Jefferson sipped the warm punch slowly while his granddaughters busied themselves dressing his feet in warm hose and old slippers.
"Your breeches are damp, Grandpa," one said. "But we can't do anything about that."
"I am marvelously served already." He pulled them close to kiss their flushed young faces. "Burwell will find me some dry clothes presently as soon as I am warmed and rested. I see that our Paris lamp hasn't tarnished very much, Patsy." He looked up at the ceiling. "Remember what a time we had packing that thing? I remember you stuffed the globes full of hose and shirts and winced every time the box was moved."
"I expected it to arrive here a mass of scraps and splinters," she said, "and after you had paid such an outrageous price for it, too."
"It was that painting you made the worst fuss about." Jefferson emptied the bowl, handed it to the waiting servant, and got to his feet. "Ah, my old knees are stiff! But they still seem willing to support me. Now, I want to see everything. Yes"--he halted at the door of the high-ceiled drawing room--"there's poor old John the Baptist whom you hated, Patsy." He went nearer to study the painting over the mantel.
"It was Polly who loathed it most," Martha said. "Not poor old John, all head and no body, but Salome lugging him on that charger wearing modern clothes and a very proper turban at that. I'd still like to throw that picture away, Papa. It used to give little Francis Eppes the horrors. Every time he had to pass through this room he'd have nightmares."
"Nice polish on this floor, Patsy," commended Jefferson, artfully turning her mind away from criticism of one of his favorite paintings by complimenting the gleam of the parquet floor. It was the first such oak floor laid in America and he was very proud of the way it reflected the glitter of the gilt chairs and sofas he had brought from Paris. They had cost fabulous amounts too, more than he could afford, but in his philosophy the things a man wanted and admired, that made life richer, were worth whatever they cost.
A brief nagging jerk of realism struck him--that now he would have to count the cost of things. Let that wait, let it wait until tomorrow. Tomorrow he would look over his lands, his farms; he would see how Randolph's management had benefited them, and study what more must be done to the still unfinished house. Martha, catching his roving look, interrupted it with a protest.

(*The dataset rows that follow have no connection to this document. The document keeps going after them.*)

-- ==== Sys2Proof/Laws/HelperWords.lean ====
section
/-! SUPPORT. Decoding the word of a helper's RV32IM operation gives it back (14 R372), one lemma per format. -/

namespace Sys2Proof.Enc

set_option Elab.async false
/-- The low bits of a number as a field's value. -/
def low (n v : Nat) : Fin (2 ^ n) := ⟨v % 2 ^ n, Nat.mod_lt _ (Nat.two_pow_pos n)⟩

theorem sx_eq (n v : Nat) (o : BitVec 32) (hn : n = 12 ∨ n = 13 ∨ n = 21) (hf : Rv.fits n o = true) (hv : v = o.toNat % 2 ^ n) :
    sx v n = o := by
  have hl := o.isLt
  have : sx v n = BitVec.ofNat 32 o.toNat := by
    unfold sx
    simp only [Rv.fits, decide_eq_true_eq] at hf
    rcases hn with rfl | rfl | rfl
    all_goals
      simp only [Nat.reduceSub, Nat.reducePow] at hf hv ⊢
      split
      · congr 1; omega
      · congr 1; omega
  simpa using this

theorem jal_join (v : Nat) (h : v % 2 = 0) :
    v / 4096 % 256 * 4096 + v / 2048 % 2 * 2048 + v / 2 % 1024 * 2 + v / 1048576 % 2 * 1048576 = v % 2 ^ 21 := by
  rw [show v / 2048 = v / 2 / 1024 by rw [Nat.div_div_eq_div_mul], show v / 4096 = v / 2 / 1024 / 2 by
    rw [Nat.div_div_eq_div_mul, Nat.div_div_eq_div_mul], show v / 1048576 = v / 2 / 1024 / 2 / 256 by
    rw [Nat.div_div_eq_div_mul, Nat.div_div_eq_div_mul, Nat.div_div_eq_div_mul]]
  omega

theorem branch_join (v : Nat) (h : v % 2 = 0) :
    v / 2048 % 2 * 2048 + v / 2 % 16 * 2 + v / 32 % 64 * 32 + v / 4096 % 2 * 4096 = v % 2 ^ 13 := by
  rw [show v / 32 = v / 2 / 16 by rw [Nat.div_div_eq_div_mul], show v / 2048 = v / 2 / 16 / 64 by
    rw [Nat.div_div_eq_div_mul, Nat.div_div_eq_div_mul], show v / 4096 = v / 2 / 16 / 64 / 2 by
    rw [Nat.div_div_eq_div_mul, Nat.div_div_eq_div_mul, Nat.div_div_eq_div_mul]]
  omega

theorem store_join (v : Nat) : v % 32 + v / 32 % 128 * 32 = v % 2 ^ 12 := by omega


theorem rv_upper (c : Nat) (rd : Fin 32) (i : BitVec 32) (x : Nat) (hc : c = 0x37 ∨ c = 0x17) (hi : i.toNat % 4096 = 0)
    (hx : x = c + rd.val * 128 + i.toNat / 4096 * 4096) :
    x % 4 = 3 ∧ x % 128 = c ∧ fld x 7 5 = rd ∧ BitVec.ofNat 32 (x / 4096 * 4096) = i := by
  have := rd.isLt
  have hl := i.isLt
  refine ⟨by omega, by omega, Fin.ext (by show x / 2 ^ 7 % 2 ^ 5 = _; omega), ?_⟩
  have : x / 4096 * 4096 = i.toNat := by omega
  rw [this]; simp

theorem sx_mod (v n : Nat) (hn : 0 < n) : sx v n = sx (v % 2 ^ n) n := by
  unfold sx
  have h : v % 2 ^ n / 2 ^ (n - 1) % 2 = v / 2 ^ (n - 1) % 2 := by
    have := slice_slice v 0 n (n - 1) (by omega)
    simpa using this
  rw [h, Nat.mod_mod]

theorem rv_imm (c : Nat) (rd r : Fin 32) (k : Nat) (hk : k < 8) (o : BitVec 32) (hc : c = 0x67 ∨ c = 0x03 ∨ c = 0x13) (x : Nat)
    (hx : x = word c [⟨20, 12, low 12 o.toNat⟩, ⟨15, 5, r⟩, ⟨12, 3, ⟨k, hk⟩⟩, ⟨7, 5, rd⟩]) :
    x % 4 = 3 ∧ x % 128 = c ∧ fld x 7 5 = rd ∧ x / 4096 % 8 = k ∧ fld x 15 5 = r ∧ x / 1048576 % 4096 = o.toNat % 4096 ∧ (Rv.fits 12 o = true → sx (x / 1048576) 12 = o) := by
  obtain ⟨fs, hf⟩ : ∃ fs : List Field, fs = [⟨20, 12, low 12 o.toNat⟩, ⟨15, 5, r⟩, ⟨12, 3, ⟨k, hk⟩⟩, ⟨7, 5, rd⟩] := ⟨_, rfl⟩
  have hp : places fs = [(20, 12), (15, 5), (12, 3), (7, 5)] := by rw [hf]; rfl
  have ho : ok c fs = true := sound_ok _ _ (by rw [hp]; rcases hc with rfl | rfl | rfl <;> decide +kernel)
  rw [← hf] at hx
  have f0 : x % 4 = 3 := by
    rw [hx]; exact low_eq 2 _ ho (by rw [hp]; rcases hc with rfl | rfl | rfl <;> decide +kernel)
  have f1 : x % 128 = c := by
    rw [hx]; exact low_eq 7 _ ho (by rw [hp]; rcases hc with rfl | rfl | rfl <;> decide +kernel)
  have f2 : fld x 7 5 = rd := by
    rw [hx]; exact fld_eq (field_eq ⟨7, 5, rd⟩ 3 ho (by rw [hf]; rfl))
  have f3 : x / 4096 % 8 = k := by
    rw [hx]; exact field_eq ⟨12, 3, ⟨k, hk⟩⟩ 2 ho (by rw [hf]; rfl)
  have f4 : fld x 15 5 = r := by
    rw [hx]; exact fld_eq (field_eq ⟨15, 5, r⟩ 1 ho (by rw [hf]; rfl))
  have f5 : x / 1048576 % 4096 = o.toNat % 4096 := by
    rw [hx]; exact field_eq ⟨20, 12, low 12 o.toNat⟩ 0 ho (by rw [hf]; rfl)
  have hs : Rv.fits 12 o = true → sx (x / 1048576) 12 = o := by
    intro h
    rw [sx_mod _ _ (by decide)]
    exact sx_eq 12 _ o (by simp) h f5
  exact ⟨f0, f1, f2, f3, f4, f5, hs⟩

theorem rv_aluImm {f : Rv.Alu} (rd r : Fin 32) (o : BitVec 32) {k : Nat} (he : (encodeRv.encodeAlu f).1 = k) (hk : k < 8) (hs : f ≠ .sra) :
    encodeRv (.aluImm f rd r o) = word 0x13 [⟨20, 12, low 12 o.toNat⟩, ⟨15, 5, r⟩, ⟨12, 3, ⟨k, hk⟩⟩, ⟨7, 5, rd⟩] := by
  show 0x13 + rd.val * 128 + (encodeRv.encodeAlu f).1 * 4096 + r.val * 32768 + o.toNat % 4096 * 1048576 + (if f = .sra then 0x40000000 else 0)
    = 0x13 + rd.val * 128 + k * 4096 + r.val * 32768 + o.toNat % 4096 * 1048576
  rw [if_neg hs, he, Nat.add_zero]

theorem rv_shift (rd r sh : Fin 32) (k : Nat) (hk : k < 8) (q : Nat) (hq : q < 128) (x : Nat)
    (hx : x = word 0x13 [⟨25, 7, ⟨q, hq⟩⟩, ⟨20, 5, sh⟩, ⟨15, 5, r⟩, ⟨12, 3, ⟨k, hk⟩⟩, ⟨7, 5, rd⟩]) :
    x % 4 = 3 ∧ x % 128 = 0x13 ∧ fld x 7 5 = rd ∧ x / 4096 % 8 = k ∧ fld x 15 5 = r ∧ fld x 20 5 = sh ∧ x / 33554432 % 128 = q := by
  obtain ⟨fs, hf⟩ : ∃ fs : List Field, fs = [⟨25, 7, ⟨q, hq⟩⟩, ⟨20, 5, sh⟩, ⟨15, 5, r⟩, ⟨12, 3, ⟨k, hk⟩⟩, ⟨7, 5, rd⟩] := ⟨_, rfl⟩
  have hp : places fs = [(25, 7), (20, 5), (15, 5), (12, 3), (7, 5)] := by rw [hf]; rfl
  have ho : ok 0x13 fs = true := sound_ok _ _ (by rw [hp]; decide +kernel)
  rw [← hf] at hx
  have f0 : x % 4 = 3 := by
    rw [hx]; exact low_eq 2 _ ho (by rw [hp]; decide +kernel)
  have f1 : x % 128 = 0x13 := by
    rw [hx]; exact low_eq 7 _ ho (by rw [hp]; decide +kernel)
  have f2 : fld x 7 5 = rd := by
    rw [hx]; exact fld_eq (field_eq ⟨7, 5, rd⟩ 4 ho (by rw [hf]; rfl))
  have f3 : x / 4096 % 8 = k := by
    rw [hx]; exact field_eq ⟨12, 3, ⟨k, hk⟩⟩ 3 ho (by rw [hf]; rfl)
  have f4 : fld x 15 5 = r := by
    rw [hx]; exact fld_eq (field_eq ⟨15, 5, r⟩ 2 ho (by rw [hf]; rfl))
  have f5 : fld x 20 5 = sh := by
    rw [hx]; exact fld_eq (field_eq ⟨20, 5, sh⟩ 1 ho (by rw [hf]; rfl))
  have f6 : x / 33554432 % 128 = q := by
    rw [hx]; exact field_eq ⟨25, 7, ⟨q, hq⟩⟩ 0 ho (by rw [hf]; rfl)
  exact ⟨f0, f1, f2, f3, f4, f5, f6⟩

theorem rv_regs (rd r1 r2 : Fin 32) (k : Nat) (hk : k < 8) (q : Nat) (hq : q < 128) (x : Nat)
    (hx : x = word 0x33 [⟨25, 7, ⟨q, hq⟩⟩, ⟨20, 5, r2⟩, ⟨15, 5, r1⟩, ⟨12, 3, ⟨k, hk⟩⟩, ⟨7, 5, rd⟩]) :
    x % 4 = 3 ∧ x % 128 = 0x33 ∧ fld x 7 5 = rd ∧ x / 4096 % 8 = k ∧ fld x 15 5 = r1 ∧ fld x 20 5 = r2 ∧ x / 33554432 % 128 = q := by
  obtain ⟨fs, hf⟩ : ∃ fs : List Field, fs = [⟨25, 7, ⟨q, hq⟩⟩, ⟨20, 5, r2⟩, ⟨15, 5, r1⟩, ⟨12, 3, ⟨k, hk⟩⟩, ⟨7, 5, rd⟩] := ⟨_, rfl⟩
  have hp : places fs = [(25, 7), (20, 5), (15, 5), (12, 3), (7, 5)] := by rw [hf]; rfl
  have ho : ok 0x33 fs = true := sound_ok _ _ (by rw [hp]; decide +kernel)
  rw [← hf] at hx
  have f0 : x % 4 = 3 := by
    rw [hx]; exact low_eq 2 _ ho (by rw [hp]; decide +kernel)
  have f1 : x % 128 = 0x33 := by
    rw [hx]; exact low_eq 7 _ ho (by rw [hp]; decide +kernel)
  have f2 : fld x 7 5 = rd := by
    rw [hx]; exact fld_eq (field_eq ⟨7, 5, rd⟩ 4 ho (by rw [hf]; rfl))
  have f3 : x / 4096 % 8 = k := by
    rw [hx]; exact field_eq ⟨12, 3, ⟨k, hk⟩⟩ 3 ho (by rw [hf]; rfl)
  have f4 : fld x 15 5 = r1 := by
    rw [hx]; exact fld_eq (field_eq ⟨15, 5, r1⟩ 2 ho (by rw [hf]; rfl))
  have f5 : fld x 20 5 = r2 := by
    rw [hx]; exact fld_eq (field_eq ⟨20, 5, r2⟩ 1 ho (by rw [hf]; rfl))
  have f6 : x / 33554432 % 128 = q := by
    rw [hx]; exact field_eq ⟨25, 7, ⟨q, hq⟩⟩ 0 ho (by rw [hf]; rfl)
  exact ⟨f0, f1, f2, f3, f4, f5, f6⟩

"Papa, please! Don't begin right away tearing down something and building it over. The house is fine as it is and we all love it--and you are so tired."
"My dear, I should be even more tired with no occupation," he argued. "Of course it will take me some little time to arrange and dispose of all my books and papers. Did they build those shelves I wrote you about in November?"
"Yes, Papa, come and see. I gave them the drawing you made and I'm quite sure they followed it exactly." She walked ahead of him through the great hall and the narrow passage that led to the southern wing of the house which contained the library, Jefferson's study, and his bedroom, with the bed alcove between and the steep winding stairs to the mezzanine-like second story.
There in the familiar rooms were all the homely things he had missed--his shabby old revolving chair, the painted wooden bench with its leather cushion that just fitted his lean, weary legs, the round revolving table he had had built with the legs set right so that the bench would slide under them and make of table, chair, and bench a comfortable kind of chaise longue with a high back to shut out the drafts. There was his file table with octagonal sides, each side holding a filing drawer labeled with a group of letters, and his high drawing table with drawers and shelves that could be adjusted at any angle.
Beside the library fireplace stood a high-backed leather chair, a pompous and official looking piece of furniture. Jefferson glared at it.
"And how came that thing here?" he demanded.